Enfin, les développements de la recourante sur le devoir de diligence incombant à tout organe, même à l'homme de paille au rôle purement passif, peuvent certes jouer un rôle dans l'appréciation de la notion de négligence grave au sens de l'art. 52 LAVS (réparation du dommage par l'employeur, subsidiairement ses organes ; voir par ex. ATAS/394/2018 du 9 mai 2018). Cet argument est toutefois dénué de pertinence en droit pénal, matière qui reste dominée par le principe de culpabilité individuelle, qui suppose que l'auteur remplisse lui-même les conditions objectives et subjectives – ici : l'intention et non la simple négligence – de l'infraction (arrêt du Tribunal fédéral 6P.101/2001 précité consid. 5a). Si ce principe connaît certaines exceptions, notamment à l'art. 6 al. 2 et 3 DPA, la recourante ne prétend toutefois pas que les conditions en seraient ici remplies, ce qui supposerait d'abord que la mise en cause puisse être qualifiée de supérieure hiérarchique de son époux (cf. A. GARBARSKI / A. MACALUSO, op. cit., p. 836 ss) et, ensuite, qu'elle se soit trouvée dans une position de garant lui imposant d'empêcher la réalisation de l'infraction (cf. ATF 142 IV 315 consid. 2.2.2).

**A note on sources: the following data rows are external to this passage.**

-- ==== Sys2Proof/Tests/Slice0.lean ====
section
/-! SUPPORT. The model's own tests: one Step each, on small states, with the vectors of spec/95_test_vectors.md (their
numbers stand in the docstrings) or values worked out from a rule; and the witnesses: for every statement with
hypotheses, concrete values that meet them all, at the boundaries where its clauses meet. -/

open Sys2Proof Sys2Proof.Machine Sys2Proof.Claims

namespace Sys2Proof.Tests

/-! ### Helpers -/

/-- The reset machine with PC, I and SP set. -/
def machine (pc i sp : Nat) : State := ((State.reset.setPC (word pc)).setI (word i)).setSP (word sp)

/-- The reset machine with two registers set. -/
def regs (x : Reg) (a : Byte) (y : Reg) (b : Byte) : State := (State.reset.setV x a).setV y b

/-- The state an outcome answers; the state before where it answers none. -/
def stateOf (s : State) : Host.Outcome State Fault Refusal → State
  | .next t => t
  | .fault _ => s
  | .refused _ => s

/-- One Step of the word op placed at PC. -/
def after (s : State) (op : Nat) : State := stateOf s (step (s.withFetchWord 16 op))

/-- One event. -/
def afterEvent (s : State) (e : Event) : State := stateOf s (applyEvent e s)

/-- The display with these pixels on. -/
def lit (ps : List Nat) : FrameBuffer := ps.foldl FrameBuffer.flip FrameBuffer.clear

/-- A machine about to draw: V0 and V1 the position, the sprite at 0x300. -/
def canvas (x y : Byte) (sprite : List Byte) (ps : List Nat) : State :=
  (((regs 0 x 1 y).setI 0x300).setMem (Memory.writeAll [] 0x300 sprite)).setFB (lit ps)

/-! ### Well-formedness (30_encoding R75, R84) -/

/-- SYS at 0x0E0, 0x0EE and 0x0FD has another instruction's word. -/
theorem test_wf_refuses_sys_at_named_words :
    (Instr.sys 0x0E0).wf = false ∧ (Instr.sys 0x0EE).wf = false ∧ (Instr.sys 0x0FD).wf = false ∧
    (Instr.sys 0x0E1).wf = true ∧ (Instr.sys 0xFFF).wf = true := by decide

/-- Without `HAS_EXIT` there is no EXIT, and SYS 0x0FD has its word (00_scope R11). -/
theorem test_wf_without_exit :
    Instr.exit.wfWith false = false ∧ Instr.exit.wf = true ∧ (Instr.sys 0x0FD).wfWith false = true ∧
    (Instr.sys 0x0EE).wfWith false = false := by decide

/-! ### Decoding: words written out from the patterns of 30_encoding R74 -/

theorem test_decode_family0 :
    decode 0b0000000011100000 = .ok .cls ∧ decode 0b0000000011101110 = .ok .ret ∧
    decode 0b0000000011111101 = .ok .exit ∧ decode 0b0000000100100011 = .ok (.sys 0x123) ∧
    decode 0x00FE = .ok (.sys 0x0FE) ∧ decodeWith false 0x00FD = .ok (.sys 0x0FD) := by decide

theorem test_decode_jumps_and_skips :
    decode 0b0001001000110100 = .ok (.jp 0x234) ∧ decode 0b0010001100000000 = .ok (.call 0x300) ∧
    decode 0b0011001100101010 = .ok (.seByte 3 0x2A) ∧ decode 0b0100001100101010 = .ok (.sneByte 3 0x2A) ∧
    decode 0b0101000100100000 = .ok (.seReg 1 2) ∧ decode 0b1001000100100000 = .ok (.sneReg 1 2) ∧
    decode 0b1011001011111111 = .ok (.jpV0 0x2FF) := by decide

theorem test_decode_loads_and_alu :
    decode 0b0110101011110110 = .ok (.ldByte 10 0xF6) ∧ decode 0b0111000000000011 = .ok (.addByte 0 3) ∧
    decode 0b1000000100100000 = .ok (.ldReg 1 2) ∧ decode 0b1000000100100001 = .ok (.orReg 1 2) ∧
    decode 0b1000000100100010 = .ok (.andReg 1 2) ∧ decode 0b1000000100100011 = .ok (.xorReg 1 2) ∧
    decode 0b1000000100100100 = .ok (.addReg 1 2) ∧ decode 0b1000000100100101 = .ok (.subReg 1 2) ∧
    decode 0b1000000100100110 = .ok (.shr 1 2) ∧ decode 0b1000000100100111 = .ok (.subnReg 1 2) ∧
    decode 0b1000000100101110 = .ok (.shl 1 2) ∧ decode 0b1100001100001111 = .ok (.rnd 3 0x0F) := by decide

theorem test_decode_index_display_keys_timers :
    decode 0b1010001100000000 = .ok (.ldI 0x300) ∧ decode 0b1101010110100111 = .ok (.drw 5 10 7) ∧
    decode 0b1110010010011110 = .ok (.skp 4) ∧ decode 0b1110010010100001 = .ok (.sknp 4) ∧
    decode 0b1111010100000111 = .ok (.ldVxDT 5) ∧ decode 0b1111010100001010 = .ok (.ldVxK 5) ∧
    decode 0b1111010100010101 = .ok (.ldDTVx 5) ∧ decode 0b1111010100011000 = .ok (.ldSTVx 5) ∧
    decode 0b1111010100011110 = .ok (.addIVx 5) ∧ decode 0b1111010100101001 = .ok (.ldFVx 5) ∧
    decode 0b1111010100110011 = .ok (.ldBVx 5) ∧ decode 0b1111010101010101 = .ok (.ldMemVx 5) ∧
    decode 0b1111010101100101 = .ok (.ldVxMem 5) := by decide

/-- The illegal words of 95_test_vectors 2.1, each refused under the name of its family. -/
theorem test_decode_refuses_illegal_words :
    decode 0x512F = .error (.illegal5 0x512F) ∧ decode 0x8AB8 = .error (.illegal8 0x8AB8) ∧
    decode 0x8ABD = .error (.illegal8 0x8ABD) ∧ decode 0x8ABF = .error (.illegal8 0x8ABF) ∧
    decode 0x9AB1 = .error (.illegal9 0x9AB1) ∧ decode 0xE19F = .error (.illegalE 0xE19F) ∧
    decode 0xE100 = .error (.illegalE 0xE100) ∧ decode 0xE1FF = .error (.illegalE 0xE1FF) ∧
    decode 0xF100 = .error (.illegalF 0xF100) ∧ decode 0xF175 = .error (.illegalF 0xF175) ∧
    decode 0xF1FF = .error (.illegalF 0xF1FF) := by decide

/-- Two bytes, the high byte first; fewer are refused (30_encoding R70). -/
theorem test_decode_bytes :
    decodeBytes [0x12, 0x34, 0x56] = .ok (.jp 0x234, [0x56]) ∧ decodeBytes [0x12] = .error .truncated ∧
    decodeBytes [] = .error .truncated ∧ encodeBytes (.drw 5 10 7) = [0xD5, 0xA7] ∧
    decodeTableWord 16 0xD5A7 = some (.drw 5 10 7) ∧ decodeTableWord 16 0x512F = none := by decide

/-! ### The Step (95_test_vectors 2.1) -/

/-- F1, F2, F3: big-endian, any parity, up to PC = 4093. -/
theorem test_fetch :
    (after State.reset 0x1234).pc = 0x234 ∧ (after (machine 0x201 0 0) 0x602A).getV 0 = 0x2A ∧
    (after (machine 0x201 0 0) 0x602A).pc = 0x203 ∧
    (stateOf State.reset (step (machine 4093 0 0))).pc = 4095 := by decide

/-- F4, F5: the fetch fault records PC and no word. -/
theorem test_fetch_fault :
    (stateOf State.reset (step (machine 4094 0 0))).run = .faulted .memoryOutOfBounds 0x0FFE none ∧
    (stateOf State.reset (step (machine 4094 0 0))).pc = 4094 ∧
    (stateOf State.reset (step (machine 0x10FE 0 0))).run = .faulted .memoryOutOfBounds 0x10FE none := by decide

/-- F8, F7: an illegal word faults with PC at it, and the stopped machine stays. -/
theorem test_illegal_word_fault :
    (after State.reset 0x5121).run = .faulted .unknownOpcode 0x200 (some 0x5121) ∧
    (after State.reset 0x5121).pc = 0x200 ∧
    stateOf State.reset (step (after State.reset 0x5121)) = after State.reset 0x5121 := by decide

/-- The word is stored where the Step fetches it, and nothing else is. -/
theorem test_withFetchWord :
    State.reset.withFetchWord 16 0x1234 = State.reset.setMem [(0x200, 0x12), (0x201, 0x34)] := by decide

/-! ### Control flow (95_test_vectors 2.2) -/

/-- C1. -/
theorem test_sys : after State.reset 0x0123 = (State.reset.withFetchWord 16 0x0123).setPC 0x202 := by decide

/-- C2: the popped entry keeps its value. -/
theorem test_ret :
    (after ((machine 0x300 0 1).setStack 0 0x206) 0x00EE).pc = 0x206 ∧
    (after ((machine 0x300 0 1).setStack 0 0x206) 0x00EE).sp = 0 ∧
    (after ((machine 0x300 0 1).setStack 0 0x206) 0x00EE).stack[0] = 0x206 := by decide

/-- C3 and program P5; an SP that no run reaches stops the model. -/
theorem test_ret_on_an_empty_stack :
    (after State.reset 0x00EE).run = .faulted .stackUnderflow 0x200 (some 0x00EE) ∧
    (after State.reset 0x00EE).pc = 0x200 ∧ (after State.reset 0x00EE).sp = 0 ∧
    (match exec .ret (machine 0x200 0 17) with
      | .fault f => some f
      | .next _ => none
      | .refused _ => none) = some Fault.stackPointerOutOfRange := by decide

/-- C4. -/
theorem test_exit :
    (after (machine 0x20C 0 0) 0x00FD).run = .halted ∧ (after (machine 0x20C 0 0) 0x00FD).pc = 0x20E := by decide

/-- C5: a jump to itself repeats the state. -/
theorem test_jp : after (machine 0x204 0 0) 0x1204 = (machine 0x204 0 0).withFetchWord 16 0x1204 := by decide

/-- C6, C7. -/
theorem test_call :
    (after State.reset 0x2300).stack[0] = 0x202 ∧ (after State.reset 0x2300).sp = 1 ∧
    (after State.reset 0x2300).pc = 0x300 ∧ (after (machine 0x280 0 15) 0x2400).stack[15] = 0x282 ∧
    (after (machine 0x280 0 15) 0x2400).sp = 16 ∧ (after (machine 0x280 0 15) 0x2400).pc = 0x400 := by decide

/-- C8. -/
theorem test_call_on_a_full_stack :
    (after (machine 0x280 0 16) 0x2400).run = .faulted .stackOverflow 0x280 (some 0x2400) ∧
    (after (machine 0x280 0 16) 0x2400).sp = 16 ∧ (after (machine 0x280 0 16) 0x2400).pc = 0x280 := by decide

/-- C10, C11, C21: the skip may leave PC past memory. -/
theorem test_seByte :
    (after ((machine 0x210 0 0).setV 3 0x2A) 0x332A).pc = 0x214 ∧
    (after ((machine 0x210 0 0).setV 3 0x2B) 0x332A).pc = 0x212 ∧ (after (machine 4092 0 0) 0x3000).pc = 4096 := by decide

/-- C12, C13. -/
theorem test_sneByte :
    (after ((machine 0x210 0 0).setV 3 0x2A) 0x432A).pc = 0x212 ∧ (after (machine 0x210 0 0) 0x432A).pc = 0x214 := by decide

/-- C14, C15, and a pair that differs. -/
theorem test_seReg :
    (after (regs 1 7 2 7) 0x5120).pc = 0x204 ∧ (after (regs 1 7 2 8) 0x5110).pc = 0x204 ∧
    (after (regs 1 7 2 8) 0x5120).pc = 0x202 := by decide

/-- C16, C17. -/
theorem test_sneReg :
    (after (regs 1 7 2 8) 0x9120).pc = 0x204 ∧ (after (regs 1 7 2 8) 0x9110).pc = 0x202 := by decide

/-- C18, C19, C20: always V0, and the sum is not reduced to 12 bits. -/
theorem test_jpV0 :
    (after (regs 0 0x04 2 0) 0xB300).pc = 0x304 ∧ (after (regs 0 0xFF 2 0x55) 0xB2FF).pc = 0x3FE ∧
    (after (regs 0 0xFF 2 0) 0xBFFF).pc = 0x10FE := by decide

/-! ### Loads and ALU (95_test_vectors 2.3) -/

/-- A1. -/
theorem test_ldByte : (after State.reset 0x6AF6).getV 10 = 0xF6 := by decide

/-- A2, A3: no flag. -/
theorem test_addByte :
    (after (regs 0 0xFE 15 0) 0x7003).getV 0 = 0x01 ∧ (after (regs 0 0xFE 15 0) 0x7003).getV 15 = 0 ∧
    (after State.reset 0x70FF).getV 0 = 0xFF := by decide

/-- A4. -/
theorem test_ldReg : (after (regs 1 0 2 0x33) 0x8120).getV 1 = 0x33 := by decide

/-- A5: VF keeps its value. -/
theorem test_orReg :
    (after ((regs 1 0x0F 2 0xF0).setV 15 1) 0x8121).getV 1 = 0xFF ∧
    (after ((regs 1 0x0F 2 0xF0).setV 15 1) 0x8121).getV 15 = 1 := by decide

/-- A6. -/
theorem test_andReg : (after (regs 1 0x3C 2 0x0F) 0x8122).getV 1 = 0x0C := by decide

/-- A7, A8. -/
theorem test_xorReg :
    (after (regs 1 0xFF 2 0x0F) 0x8123).getV 1 = 0xF0 ∧ (after (regs 1 0x5A 2 0) 0x8113).getV 1 = 0 := by decide

/-- A9, A11, A12. -/
theorem test_addReg :
    (after (regs 1 0xC8 2 0x64) 0x8124).getV 1 = 0x2C ∧ (after (regs 1 0xC8 2 0x64) 0x8124).getV 15 = 1 ∧
    (after (regs 1 0x80 2 0x7F) 0x8124).getV 1 = 0xFF ∧ (after (regs 1 0x80 2 0x7F) 0x8124).getV 15 = 0 ∧
    (after (regs 1 0x90 2 0) 0x8114).getV 1 = 0x20 ∧ (after (regs 1 0x90 2 0) 0x8114).getV 15 = 1 := by decide

/-- A13, A14: VF as destination and as source. -/
theorem test_addReg_on_VF :
    (after (regs 15 0x10 1 0xF8) 0x8F14).getV 15 = 0x08 ∧ (after (regs 1 0xFF 15 1) 0x81F4).getV 1 = 0 ∧
    (after (regs 1 0xFF 15 1) 0x81F4).getV 15 = 1 := by decide

/-- A15, A16. -/
theorem test_subReg :
    (after (regs 1 0x05 2 0x0A) 0x8125).getV 1 = 0xFB ∧ (after (regs 1 0x05 2 0x0A) 0x8125).getV 15 = 0 ∧
    (after (regs 1 0x0A 2 0x0A) 0x8125).getV 1 = 0 ∧ (after (regs 1 0x0A 2 0x0A) 0x8125).getV 15 = 1 := by decide

/-- A18, A19, A20. -/
theorem test_subReg_on_VF :
    (after (regs 15 0x05 1 0x0A) 0x8F15).getV 15 = 0xFB ∧ (after (regs 15 0x07 1 0) 0x8FF5).getV 15 = 0 ∧
    (after (regs 1 0x05 15 0x05) 0x81F5).getV 1 = 0 ∧ (after (regs 1 0x05 15 0x05) 0x81F5).getV 15 = 1 := by decide

/-- A21, which pins down Vx as the operand (S8), and A23. -/
theorem test_shr :
    (after (regs 1 0x05 2 0x80) 0x8126).getV 1 = 0x02 ∧ (after (regs 1 0x05 2 0x80) 0x8126).getV 15 = 1 ∧
    (after (regs 1 0x05 2 0x80) 0x8126).getV 2 = 0x80 ∧ (after (regs 15 0xFF 0 0) 0x8F06).getV 15 = 0 := by decide

/-- A24, A25, A26. -/
theorem test_subnReg :
    (after (regs 1 0x05 2 0x0A) 0x8127).getV 1 = 0x05 ∧ (after (regs 1 0x05 2 0x0A) 0x8127).getV 15 = 1 ∧
    (after (regs 1 0x0A 2 0x05) 0x8127).getV 1 = 0xFB ∧ (after (regs 1 0x0A 2 0x05) 0x8127).getV 15 = 0 ∧
    (after (regs 15 0x05 1 0x0A) 0x8F17).getV 15 = 0x05 := by decide

/-- S8, A27, A30, A31. -/
theorem test_shl :
    (after (regs 1 0x05 2 0x80) 0x812E).getV 1 = 0x0A ∧ (after (regs 1 0x05 2 0x80) 0x812E).getV 15 = 0 ∧
    (after (regs 1 0x81 2 0) 0x812E).getV 1 = 0x02 ∧ (after (regs 1 0x81 2 0) 0x812E).getV 15 = 1 ∧
    (after (regs 15 0x80 0 0) 0x8F0E).getV 15 = 0x02 ∧ (after (regs 15 0x7F 0 0) 0x8F0E).getV 15 = 0 := by decide

/-- A32, A34: with the byte given. -/
theorem test_rnd :
    (rndWith 0xA7 3 0x0F State.reset).getV 3 = 0x07 ∧ (rndWith 0xA7 3 0xFF State.reset).getV 3 = 0xA7 := by decide

/-- A33: a mask of 0 leaves 0 whatever the byte is, and each draw advances the count. -/
theorem test_rnd_step :
    (after State.reset 0xC300).getV 3 = 0 ∧ (after State.reset 0xC300).rndDraws = 1 :=
  ⟨BitVec.and_zero, rfl⟩

/-! ### Index register and memory (95_test_vectors 2.4) -/

/-- M1, M2. -/
theorem test_ldI : (after State.reset 0xA300).i = 0x300 ∧ (after State.reset 0xAFFF).i = 0x0FFF := by decide

/-- M4, M5: no flag, modulo 65536. -/
theorem test_addIVx :
    (after ((machine 0x200 0x0FFF 0).setV 0 1) 0xF01E).i = 0x1000 ∧
    (after ((machine 0x200 0x0FFF 0).setV 0 1) 0xF01E).getV 15 = 0 ∧
    (after ((machine 0x200 0xFFFF 0).setV 0 1) 0xF01E).i = 0 := by decide

/-- M6, M7: the low digit is not selected. -/
theorem test_ldFVx :
    (after (regs 0 0x0A 1 0) 0xF029).i = 0x0032 ∧ (after (regs 0 0xFF 1 0) 0xF029).i = 0x04FB := by decide

/-- M8, M10: three bytes up to the last address. -/
theorem test_ldBVx :
    (after ((machine 0x200 0x300 0).setV 4 0xF6) 0xF433).mem =
      [(0x200, 0xF4), (0x201, 0x33), (0x300, 2), (0x301, 4), (0x302, 6)] ∧
    (after ((machine 0x200 4092 0).setV 0 0xFF) 0xF033).mem =
      [(0x200, 0xF0), (0x201, 0x33), (4092, 2), (4093, 5), (4094, 5)] := by decide

/-- M11: nothing is stored. -/
theorem test_ldBVx_past_memory :
    (after ((machine 0x200 4093 0).setV 0 0xFF) 0xF033).run = .faulted .memoryOutOfBounds 0x200 (some 0xF033) ∧
    (after ((machine 0x200 4093 0).setV 0 0xFF) 0xF033).mem = [(0x200, 0xF0), (0x201, 0x33)] := by decide

/-- M12, M13. -/
theorem test_ldMemVx :
    (after (((machine 0x200 0x400 0).setV 0 0x11).setV 2 0x33) 0xF255).mem =
      [(0x200, 0xF2), (0x201, 0x55), (0x400, 0x11), (0x402, 0x33)] ∧
    (after (machine 0x200 0x400 0) 0xF255).i = 0x403 ∧
    (after ((machine 0x200 4094 0).setV 0 0x77) 0xF055).mem.read 4094 = 0x77 ∧
    (after ((machine 0x200 4094 0).setV 0 0x77) 0xF055).i = 4095 := by decide

/-- M14, and M18: the next Step fetches what was stored. -/
theorem test_ldMemVx_corners :
    (after (machine 0x200 4094 0) 0xF155).run = .faulted .memoryOutOfBounds 0x200 (some 0xF155) ∧
    (after (machine 0x200 4094 0) 0xF155).i = 4094 ∧
    (after ((machine 0x200 0x202 0).setV 1 0xFD) 0xF155).fetch = some 0x00FD := by decide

Tel n'est manifestement pas le cas en l'occurrence.

Il n'apparaît dès lors pas que les probabilités d'une condamnation de la mise en cause du chef de l'art. 87 al. 4 LAVS auraient été supérieures ou même équivalentes à celles d'un acquittement, de sorte que le Ministère public pouvait à juste titre refuser d'entrer en matière sur les faits dénoncés par la recourante.

Le grief est rejeté.

3.             Justifiée, l'ordonnance querellée sera donc confirmée.

4.             Compte tenu du fait que la recourante, qui succombe, est une autorité publique au sens de l'art. 104 al. 2 CPP, les frais de la procédure seront laissés à la charge de l'État (Y. JEANNERET / A. KUHN / C. PERRIER DEPEURSINGE [éds], Commentaire romand : Code de procédure pénale suisse, 2e éd., Bâle 2019, n. 1 ad art. 428).

* * * * *


 

 

PAR CES MOTIFS,
LA COUR :

 

Rejette le recours.

Laisse les frais de la procédure de recours à la charge de l'État.

Notifie le présent arrêt ce jour, en copie, à la A______ ainsi qu'au Ministère public.

Siégeant :

Madame Corinne CHAPPUIS BUGNON, présidente; Monsieur Christian COQUOZ et Madame Daniela CHIABUDINI, juges; Madame Arbenita VESELI, greffière.

 

La greffière :

Arbenita VESELI

 

La présidente :

Corinne CHAPPUIS BUGNON

 

 

Voie de recours :

 

Le Tribunal fédéral connaît, comme juridiction ordinaire de recours, des recours en matière pénale au sens de l'art. 78 de la loi sur le Tribunal fédéral du 17 juin 2005 (LTF; RS 173.110); la qualité et les autres conditions pour interjeter recours sont déterminées par les art. 78 à 81 et 90 ss LTF. Le recours doit être formé dans les trente jours qui suivent la notification de l'expédition complète de l'arrêt attaqué.

 

Le recours doit être adressé au Tribunal fédéral, 1000 Lausanne 14. Les mémoires doivent être remis au plus tard le dernier jour du délai, soit au Tribunal fédéral soit, à l'attention de ce dernier, à La Poste Suisse ou à une représentation diplomatique ou consulaire suisse (art. 48 al. 1 LTF).